> **AIM OF THE EXERCISE**
Using the records below, give again exactly the lines from the line that contains "with channel := left" through the line that contains "s.claims.own.map fun x =>", both ends included, and only those.

Stored data:
__________________________________________________
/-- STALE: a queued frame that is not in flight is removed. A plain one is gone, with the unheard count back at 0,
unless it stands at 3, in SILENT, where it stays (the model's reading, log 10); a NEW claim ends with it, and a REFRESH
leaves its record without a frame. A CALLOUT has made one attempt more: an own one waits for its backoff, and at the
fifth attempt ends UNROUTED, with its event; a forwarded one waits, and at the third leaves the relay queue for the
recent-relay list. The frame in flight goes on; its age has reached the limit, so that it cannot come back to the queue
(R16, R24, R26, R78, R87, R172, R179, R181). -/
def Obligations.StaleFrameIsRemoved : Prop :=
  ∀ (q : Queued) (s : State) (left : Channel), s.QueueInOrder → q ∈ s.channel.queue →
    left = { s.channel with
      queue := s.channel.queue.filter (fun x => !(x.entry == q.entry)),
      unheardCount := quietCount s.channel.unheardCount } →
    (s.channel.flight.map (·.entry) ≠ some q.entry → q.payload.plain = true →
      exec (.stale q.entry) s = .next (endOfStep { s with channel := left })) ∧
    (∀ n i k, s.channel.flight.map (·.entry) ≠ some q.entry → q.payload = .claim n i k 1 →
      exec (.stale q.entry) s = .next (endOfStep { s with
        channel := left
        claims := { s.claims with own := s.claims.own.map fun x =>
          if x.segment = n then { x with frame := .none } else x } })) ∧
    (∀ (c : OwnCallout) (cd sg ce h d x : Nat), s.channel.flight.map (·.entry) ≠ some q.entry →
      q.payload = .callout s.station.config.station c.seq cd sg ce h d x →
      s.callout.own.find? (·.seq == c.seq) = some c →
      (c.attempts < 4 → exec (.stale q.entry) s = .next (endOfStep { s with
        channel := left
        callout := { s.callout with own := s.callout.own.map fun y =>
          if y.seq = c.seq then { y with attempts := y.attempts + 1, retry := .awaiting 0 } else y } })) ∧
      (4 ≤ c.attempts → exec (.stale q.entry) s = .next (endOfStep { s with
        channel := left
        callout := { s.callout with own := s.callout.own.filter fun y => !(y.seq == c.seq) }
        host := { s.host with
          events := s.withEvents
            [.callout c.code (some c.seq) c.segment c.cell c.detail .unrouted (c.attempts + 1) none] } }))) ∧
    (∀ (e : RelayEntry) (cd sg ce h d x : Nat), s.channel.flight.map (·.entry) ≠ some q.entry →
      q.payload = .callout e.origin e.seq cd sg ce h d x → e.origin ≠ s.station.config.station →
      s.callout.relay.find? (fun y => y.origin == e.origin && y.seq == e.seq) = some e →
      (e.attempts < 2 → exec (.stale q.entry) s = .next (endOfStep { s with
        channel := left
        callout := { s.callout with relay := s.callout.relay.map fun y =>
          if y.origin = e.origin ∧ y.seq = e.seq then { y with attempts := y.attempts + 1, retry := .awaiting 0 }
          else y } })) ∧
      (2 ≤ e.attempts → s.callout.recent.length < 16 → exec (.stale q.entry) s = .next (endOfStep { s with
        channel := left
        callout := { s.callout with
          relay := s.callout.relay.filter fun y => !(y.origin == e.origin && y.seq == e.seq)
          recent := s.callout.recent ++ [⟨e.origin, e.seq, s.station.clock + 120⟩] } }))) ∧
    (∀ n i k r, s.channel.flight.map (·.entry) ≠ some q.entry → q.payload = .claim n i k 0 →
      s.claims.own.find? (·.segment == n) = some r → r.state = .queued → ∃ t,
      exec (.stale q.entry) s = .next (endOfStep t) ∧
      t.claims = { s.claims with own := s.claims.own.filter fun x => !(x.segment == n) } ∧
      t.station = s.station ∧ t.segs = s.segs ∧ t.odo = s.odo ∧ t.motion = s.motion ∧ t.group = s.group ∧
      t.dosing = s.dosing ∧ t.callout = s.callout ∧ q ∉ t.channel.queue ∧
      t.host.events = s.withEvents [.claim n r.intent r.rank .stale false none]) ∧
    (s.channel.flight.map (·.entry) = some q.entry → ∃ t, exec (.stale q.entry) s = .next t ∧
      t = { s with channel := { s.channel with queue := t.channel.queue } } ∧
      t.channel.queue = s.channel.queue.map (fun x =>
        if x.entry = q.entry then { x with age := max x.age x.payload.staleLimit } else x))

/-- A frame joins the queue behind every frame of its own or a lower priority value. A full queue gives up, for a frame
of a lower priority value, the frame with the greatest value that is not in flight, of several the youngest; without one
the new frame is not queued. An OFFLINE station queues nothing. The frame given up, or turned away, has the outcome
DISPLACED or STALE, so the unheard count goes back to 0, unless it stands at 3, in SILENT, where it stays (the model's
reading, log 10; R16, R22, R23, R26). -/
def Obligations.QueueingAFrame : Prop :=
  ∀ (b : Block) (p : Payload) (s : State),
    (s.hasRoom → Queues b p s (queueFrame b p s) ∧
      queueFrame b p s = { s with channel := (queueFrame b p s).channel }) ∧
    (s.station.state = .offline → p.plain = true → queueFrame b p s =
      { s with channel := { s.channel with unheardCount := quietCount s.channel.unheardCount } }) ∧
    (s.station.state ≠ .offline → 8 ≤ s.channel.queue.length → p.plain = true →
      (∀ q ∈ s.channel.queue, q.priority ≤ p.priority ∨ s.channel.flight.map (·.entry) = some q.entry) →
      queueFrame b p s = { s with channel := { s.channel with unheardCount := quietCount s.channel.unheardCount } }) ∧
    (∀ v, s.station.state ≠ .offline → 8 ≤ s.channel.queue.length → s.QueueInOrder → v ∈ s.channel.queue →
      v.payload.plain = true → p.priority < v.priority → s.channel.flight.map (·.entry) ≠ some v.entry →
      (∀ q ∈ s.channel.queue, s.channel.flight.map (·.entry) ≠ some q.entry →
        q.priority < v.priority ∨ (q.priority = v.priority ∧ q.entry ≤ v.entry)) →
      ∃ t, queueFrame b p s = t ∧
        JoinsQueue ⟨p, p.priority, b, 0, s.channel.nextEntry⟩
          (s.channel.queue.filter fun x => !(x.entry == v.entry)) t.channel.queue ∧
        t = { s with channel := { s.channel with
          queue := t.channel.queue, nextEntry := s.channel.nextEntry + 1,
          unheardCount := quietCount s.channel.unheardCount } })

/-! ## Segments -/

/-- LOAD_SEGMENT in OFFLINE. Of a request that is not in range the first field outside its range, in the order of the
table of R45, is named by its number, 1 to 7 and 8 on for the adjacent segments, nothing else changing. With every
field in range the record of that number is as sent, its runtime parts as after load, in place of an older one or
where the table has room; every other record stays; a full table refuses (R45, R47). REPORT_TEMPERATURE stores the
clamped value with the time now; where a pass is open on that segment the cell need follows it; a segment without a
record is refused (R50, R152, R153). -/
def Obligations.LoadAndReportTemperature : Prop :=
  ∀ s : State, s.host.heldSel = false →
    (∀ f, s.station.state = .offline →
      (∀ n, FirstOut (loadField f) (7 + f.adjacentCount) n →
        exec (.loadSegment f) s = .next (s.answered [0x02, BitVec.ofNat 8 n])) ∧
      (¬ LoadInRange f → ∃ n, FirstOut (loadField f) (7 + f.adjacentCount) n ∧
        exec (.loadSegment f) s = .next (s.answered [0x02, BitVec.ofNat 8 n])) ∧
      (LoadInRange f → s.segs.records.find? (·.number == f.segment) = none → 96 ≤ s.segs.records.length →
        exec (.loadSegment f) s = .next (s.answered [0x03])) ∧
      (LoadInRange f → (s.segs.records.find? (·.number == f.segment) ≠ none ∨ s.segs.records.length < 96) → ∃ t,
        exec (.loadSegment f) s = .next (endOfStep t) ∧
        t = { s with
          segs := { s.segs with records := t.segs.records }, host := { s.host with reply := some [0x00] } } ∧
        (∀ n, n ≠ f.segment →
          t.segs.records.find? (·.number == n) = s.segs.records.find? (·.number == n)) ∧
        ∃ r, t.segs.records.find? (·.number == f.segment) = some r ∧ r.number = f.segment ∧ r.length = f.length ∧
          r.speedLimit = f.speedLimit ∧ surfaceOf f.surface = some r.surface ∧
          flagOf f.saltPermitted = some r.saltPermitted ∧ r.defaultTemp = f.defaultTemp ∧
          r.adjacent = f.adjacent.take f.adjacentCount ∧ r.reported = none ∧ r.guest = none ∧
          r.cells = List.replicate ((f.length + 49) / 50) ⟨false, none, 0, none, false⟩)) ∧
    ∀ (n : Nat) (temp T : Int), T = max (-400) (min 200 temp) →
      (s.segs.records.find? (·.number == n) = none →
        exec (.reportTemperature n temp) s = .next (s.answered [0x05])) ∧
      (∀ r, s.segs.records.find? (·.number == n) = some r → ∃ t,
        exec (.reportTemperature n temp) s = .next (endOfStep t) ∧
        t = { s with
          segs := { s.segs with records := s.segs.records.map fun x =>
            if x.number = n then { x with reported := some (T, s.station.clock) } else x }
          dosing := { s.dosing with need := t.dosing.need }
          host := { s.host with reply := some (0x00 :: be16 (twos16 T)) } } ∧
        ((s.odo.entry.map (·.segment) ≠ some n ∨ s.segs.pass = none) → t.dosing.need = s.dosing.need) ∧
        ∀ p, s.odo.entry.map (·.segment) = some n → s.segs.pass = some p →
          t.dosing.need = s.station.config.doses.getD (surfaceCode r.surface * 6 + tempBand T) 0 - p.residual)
__________________________________________________
> **THE ANSWER**
      exec (.stale q.entry) s = .next (endOfStep { s with channel := left })) ∧
    (∀ n i k, s.channel.flight.map (·.entry) ≠ some q.entry → q.payload = .claim n i k 1 →
      exec (.stale q.entry) s = .next (endOfStep { s with
        channel := left
        claims := { s.claims with own := s.claims.own.map fun x =>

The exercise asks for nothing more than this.